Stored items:
--*--
/-- Settles O3: the session opens the write, and the ranges of R48 choose what it does. -/
theorem latePolicyWrite : Obligations.LatePolicyWrite := by
  intro w s ha
  refine ⟨fun hr => ⟨_, tfcPolicyWrite_open ha hr w, ?_, rfl⟩,
    fun hr => congrArg Host.Outcome.next (asRole_shut (.inr hr) _)⟩
  rw [modTfc_tfc, Tfc.policyWritten]
  by_cases h : policyOk (fieldOf w 16 16) (fieldOf w 8 7) (fieldOf w 0 4) = true
  · rw [if_pos h, if_pos ((policyOk_iff ..).mp h)]
    rfl
  · rw [if_neg h, if_neg (h ∘ (policyOk_iff ..).mpr)]
    rfl

/-! ## Admission -/

@[simp] theorem logInput_tfc (s : State) (x : LogEntry) : (s.logInput x).tfc = s.tfc :=
  tfc_of_timing (timing_logInput s x)

@[simp] theorem setAdmission_tfc (s : State) (closed : Bool) : (s.setAdmission closed).tfc = s.tfc := by
  unfold State.setAdmission
  dsimp only
  split
  · rw [logInput_tfc]
  · rw [modCanvas_tfc, logInput_tfc]

/-- Admission follows the causes and the power hold (R49). -/
theorem recause_tfc (s : State) : ∃ since, s.recause.tfc =
    { s.tfc with
      admitCause := s.tfc.causes
      admitHold := s.pwr.hold
      admitClosed := s.tfc.causes != 0 || s.pwr.hold
      closedAt := since } := by
  unfold State.recause
  dsimp only
  split
  · rw [emit_tfc, setAdmission_tfc]
    exact ⟨_, rfl⟩
  · split
    · rw [emit_tfc, setAdmission_tfc]
      exact ⟨_, rfl⟩
    · exact ⟨_, rfl⟩

theorem recause_admitClosed (s : State) : s.recause.tfc.admitClosed = (s.recause.tfc.causes != 0 || s.pwr.hold) := by
  obtain ⟨since, h⟩ := recause_tfc s
  rw [h]
  rfl

@[simp] theorem recause_regions (s : State) : s.recause.tfc.regions = s.tfc.regions := by
  obtain ⟨since, h⟩ := recause_tfc s
  rw [h]

@[simp] theorem recause_pairs (s : State) : s.recause.tfc.pairs = s.tfc.pairs := by
  obtain ⟨since, h⟩ := recause_tfc s
  rw [h]

@[simp] theorem recause_lateCause (s : State) : s.recause.tfc.lateCause = s.tfc.lateCause := by
  obtain ⟨since, h⟩ := recause_tfc s
  rw [h]

/-- A cause of ADMIT_CAUSE is there (R49). -/
theorem causes_ne_zero (t : Tfc) :
    (t.causes != 0) =
      (t.lateCause || t.regions.any (·.breach) || t.pairs.any (·.skew) || t.regions.any (·.avsFault)) := by
  rw [Tfc.causes]
  generalize t.regions.any (·.breach) = b, t.pairs.any (·.skew) = c, t.regions.any (·.avsFault) = d
  cases t.lateCause <;> cases b <;> cases c <;> cases d <;> rfl

/-- Any cause closes admission. -/
theorem recause_closes {s : State} (h : (s.tfc.lateCause || s.tfc.regions.any (·.breach) || s.tfc.pairs.any (·.skew) ||
    s.tfc.regions.any (·.avsFault)) = true) : s.recause.tfc.admitClosed = true := by
  obtain ⟨since, hr⟩ := recause_tfc s
  rw [hr]
  simp [causes_ne_zero, h]

/-- Where admission closes, the Canvas of a unit that is no standby takes it (R419). -/
theorem recause_shuts {s : State} (hc : s.tfc.causes != 0) (ho : s.tfc.admitClosed = false) (hs : s.standby = false) :
    s.recause.canvas.admitShut = true := by
  have standby (u : State) (x : LogEntry) (h : u.standby = false) : (u.logInput x).standby = false := by
    unfold State.logInput
    split <;> exact h
  have shut (u : State) (h : u.standby = false) : (u.setAdmission true).canvas.admitShut = true := by
    rw [State.setAdmission, if_neg (by simp [standby u _ h])]
    rfl
  unfold State.recause
  dsimp only
  rw [if_pos (by simp [hc, ho]), emit_canvas]
  exact shut _ hs

/-! ## The deadline -/

/-- EPOCH_LATE is recorded for the late epochs whose work is complete, and they leave the list. -/
theorem lateCheck_records (s : State) : ∃ l, OnlyRecords (s.modTfc fun t => { t with lates := l }) s.lateCheck := by
  unfold State.lateCheck
  dsimp only
  exact ⟨_, foldl_recordless _ (fun s _ => recordless_emit s ..) _ _⟩

theorem lateCheck_tfc (s : State) : ∃ l, s.lateCheck.tfc = { s.tfc with lates := l } := by
  obtain ⟨l, h⟩ := lateCheck_records s
  exact ⟨l, (congrArg State.tfc h :)⟩

@[simp] theorem lateCheck_epoch (s : State) : s.lateCheck.epoch = s.epoch := by
  obtain ⟨l, h⟩ := lateCheck_records s
  exact (congrArg State.epoch h :)

@[simp] theorem lateCheck_gdl (s : State) : s.lateCheck.gdl = s.gdl := by
  obtain ⟨l, h⟩ := lateCheck_records s
  exact (congrArg State.gdl h :)

@[simp] theorem closeLog_tfc (s : State) : s.closeLog.tfc = s.tfc := by
  unfold State.closeLog
  split_ifs <;> rfl

@[simp] theorem closeLog_epoch (s : State) : s.closeLog.epoch = s.epoch := by
  unfold State.closeLog
  split_ifs <;> rfl

/-- What an epoch is judged by: a task, an output or a trim of its own is missing, and it is no swap epoch (R43,
R156). -/
def State.missesDeadline (s : State) : Bool :=
  !s.dsp.inSwapEpoch && (s.workOf s.epoch.n || s.epoch.outLate || s.trimsOwed s.epoch.nominal)

theorem missesDeadline_iff (s : State) :
    s.missesDeadline = true ↔ s.dsp.inSwapEpoch = false ∧
      (s.workOf s.epoch.n = true ∨ s.epoch.outLate = true ∨ s.trimsOwed s.epoch.nominal = true) := by
  simp [State.missesDeadline, or_assoc]

/-- The epoch is marked as judged, and its log is closed. -/
def State.marked (s : State) (late : Bool) : State :=
  (s.modEpoch fun e => { e with judged := true, late := late }).closeLog

theorem epochDeadline_judges {s : State} (ha : s.awake = true) (hb : s.epoch.begun = true) (hj : s.epoch.judged = false)
    (h : s.deadline ≤ s.time) :
    exec .epochDeadline s = .next ((if s.missesDeadline then (s.marked s.missesDeadline).judgedLate
      else (s.marked s.missesDeadline).judgedOnTime).modEpoch fun e => { e with outLate := false }) :=
  congrArg Host.Outcome.next (if_neg (by simp [ha, hb, hj, h]))

theorem epochDeadline_waits {s : State}
    (h : s.awake = false ∨ s.epoch.begun = false ∨ s.epoch.judged = true ∨ s.time < s.deadline) :
    exec .epochDeadline s = .next s :=
  congrArg Host.Outcome.next (if_pos (by simpa [or_assoc] using h))

theorem judgedLate_counts (s : State) :
    s.judgedLate.tfc.consec = satAdd 7 s.tfc.consec 1 ∧ s.judgedLate.tfc.total = satAdd 24 s.tfc.total 1 ∧
      s.judgedLate.tfc.onTime = 0 ∧ s.judgedLate.epoch = s.epoch := by
  unfold State.judgedLate
  dsimp only
  generalize hu : s.modTfc _ = u
  obtain ⟨l, hl⟩ := lateCheck_tfc u
  rw [hl, lateCheck_epoch]
  subst hu
  exact ⟨rfl, rfl, rfl, rfl⟩

theorem epochDeadline_late {s : State} (ha : s.awake = true) (hb : s.epoch.begun = true) (hj : s.epoch.judged = false)
    (h : s.deadline ≤ s.time) (hl : s.missesDeadline = true) :
    ∃ t, exec .epochDeadline s = .next t ∧ t.epoch.judged = true ∧ t.epoch.n = s.epoch.n ∧
      t.tfc.consec = satAdd 7 s.tfc.consec 1 ∧ t.tfc.total = satAdd 24 s.tfc.total 1 ∧ t.tfc.onTime = 0 ∧
      t.epoch.late = true := by
  obtain ⟨consec, total, onTime, epoch⟩ := judgedLate_counts (s.marked true)
  refine ⟨_, epochDeadline_judges ha hb hj h, ?_⟩
  rw [hl, if_pos rfl, modEpoch_epoch, modEpoch_tfc, consec, total, onTime, epoch, State.marked, closeLog_epoch,
    closeLog_tfc]
  exact ⟨rfl, rfl, rfl, rfl, rfl, rfl⟩

theorem epochDeadline_onTime {s : State} (ha : s.awake = true) (hb : s.epoch.begun = true)
    (hj : s.epoch.judged = false) (h : s.deadline ≤ s.time) (hl : s.missesDeadline = false) :
    ∃ t, exec .epochDeadline s = .next t ∧ t.epoch.judged = true ∧ t.epoch.n = s.epoch.n ∧
      t.tfc.consec = 0 ∧ t.tfc.onTime = s.tfc.onTime + 1 ∧ t.tfc.total = s.tfc.total ∧ t.epoch.late = false := by
  refine ⟨_, epochDeadline_judges ha hb hj h, ?_⟩
  rw [hl, if_neg Bool.false_ne_true, State.judgedOnTime, modEpoch_epoch, modEpoch_tfc, modTfc_epoch, modTfc_tfc,
    State.marked, closeLog_epoch, closeLog_tfc]
  exact ⟨rfl, rfl, rfl, rfl, rfl, rfl⟩

/-! ## The answers of Table 2-5 -/

theorem admitNReached_closes {s : State} (hm : s.dsp.mode ≠ .test) (hc : s.tfc.lateCause = false)
    (h : s.tfc.admitN ≤ s.tfc.consec) :
    exec .admitNReached s = .next (s.modTfc fun t => { t with lateCause := true }).recause :=
  congrArg Host.Outcome.next (if_neg (by simp [hm, hc, h]))

theorem stopNReached_stops {s : State} (hm : s.dsp.mode ≠ .test) (hr : s.tfc.stopRaised = false)
    (h : s.tfc.stopN ≤ s.tfc.consec) :
    exec .stopNReached s = .next ((s.modTfc fun t => { t with stopRaised := true }).raiseOwn 5) :=
  congrArg Host.Outcome.next (if_neg (by simp [hm, hr, h]))

theorem stopN_raised (s : State) :
    ((s.modTfc fun t => { t with stopRaised := true }).raiseOwn 5).tfc.stopRaised = true := by
  rw [raiseOwn_tfc]
  rfl

theorem latenessCleared_clears {s : State} (hc : s.tfc.lateCause = true) (h : s.tfc.reopenN ≤ s.tfc.onTime) :
    exec .latenessCleared s = .next (s.modTfc fun t => { t with lateCause := false }).recause :=
  congrArg Host.Outcome.next (if_pos (by simp [hc, h]))

/-- Settles O4: the deadline by what is missing at it, and each answer of Table 2-5 by its count. -/
theorem lateEpochsAndTheirAnswers : Obligations.LateEpochsAndTheirAnswers := by
  refine ⟨fun s ha hb hj h => ?_, fun s => epochDeadline_waits, fun s hm hc h => ?_,
    fun s hm hr h => ⟨fun hf => ?_, fun hf => ?_⟩, fun s h => ?_, fun s h => ?_, fun s hc h => ?_, fun s h => ?_⟩
  · simp only [← missesDeadline_iff]
    cases hl : s.missesDeadline
    · exact epochDeadline_onTime ha hb hj h hl
    · exact epochDeadline_late ha hb hj h hl
  · refine ⟨_, admitNReached_closes hm hc h, by simp, recause_closes (by simp), fun ho hs => ?_⟩
    exact recause_shuts (by simp [causes_ne_zero]) ho hs
  · exact ⟨_, stopNReached_stops hm hr h, stopN_raised s, (raiseOwn_raises (by exact hf) 5).of_stops rfl rfl⟩
  · exact ⟨_, stopNReached_stops hm hr h, stopN_raised s, (raiseOwn_relays (by exact hf) 5).of_stops rfl rfl rfl⟩
  · exact congrArg Host.Outcome.next (if_pos (by simpa using h))
  · exact congrArg Host.Outcome.next (if_pos (by simpa using h))
  · exact ⟨_, latenessCleared_clears hc h, by simp, recause_admitClosed _⟩
  · exact congrArg Host.Outcome.next (if_neg (by rcases h with h | h <;> simp [h]))

end Sys2Proof.Machine
end

section
/-! The regions of the timing fabric: what an update of one leaves of it and of the others (R36, R51 to R64). -/

namespace Sys2Proof.Machine

/-! ## One region -/

theorem vector_set_self {α : Type} {k : Nat} (v : Vector α k) (n : Fin k) (x : α) : (v.set n x)[n] = x := by simp

theorem vector_set_ne {α : Type} {k : Nat} (v : Vector α k) {n m : Fin k} (x : α) (h : m ≠ n) :
    (v.set n x)[m] = v[m] := by
  have : (n : Nat) ≠ m := fun hk => h (Fin.ext hk.symm)
  simp [this]

theorem vector_any_of_getElem {α : Type} {k : Nat} {v : Vector α k} {p : α → Bool} {n : Fin k} (h : p v[n] = true) :
    v.any p = true :=
  Vector.any_eq_true.mpr ⟨n, n.isLt, h⟩

@[simp] theorem modRegion_self (s : State) (n : Fin 4) (f) :
    (s.modRegion n f).tfc.regions[n] = f s.tfc.regions[n] :=
  vector_set_self ..

theorem modRegion_ne (s : State) {n m : Fin 4} (f) (h : m ≠ n) : (s.modRegion n f).tfc.regions[m] = s.tfc.regions[m] :=
  vector_set_ne _ _ h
--*--
• [WHAT NEEDS TO BE DONE] Take the lines from the top of the data through the one that contains "tfc_of_timing (timing_logInput s x)" and copy them exactly, leaving out every line after it.

• [ANSWER AREA]
/-- Settles O3: the session opens the write, and the ranges of R48 choose what it does. -/
theorem latePolicyWrite : Obligations.LatePolicyWrite := by
  intro w s ha
  refine ⟨fun hr => ⟨_, tfcPolicyWrite_open ha hr w, ?_, rfl⟩,
    fun hr => congrArg Host.Outcome.next (asRole_shut (.inr hr) _)⟩
  rw [modTfc_tfc, Tfc.policyWritten]
  by_cases h : policyOk (fieldOf w 16 16) (fieldOf w 8 7) (fieldOf w 0 4) = true
  · rw [if_pos h, if_pos ((policyOk_iff ..).mp h)]
    rfl
  · rw [if_neg h, if_neg (h ∘ (policyOk_iff ..).mpr)]
    rfl

/-! ## Admission -/

@[simp] theorem logInput_tfc (s : State) (x : LogEntry) : (s.logInput x).tfc = s.tfc :=
  tfc_of_timing (timing_logInput s x)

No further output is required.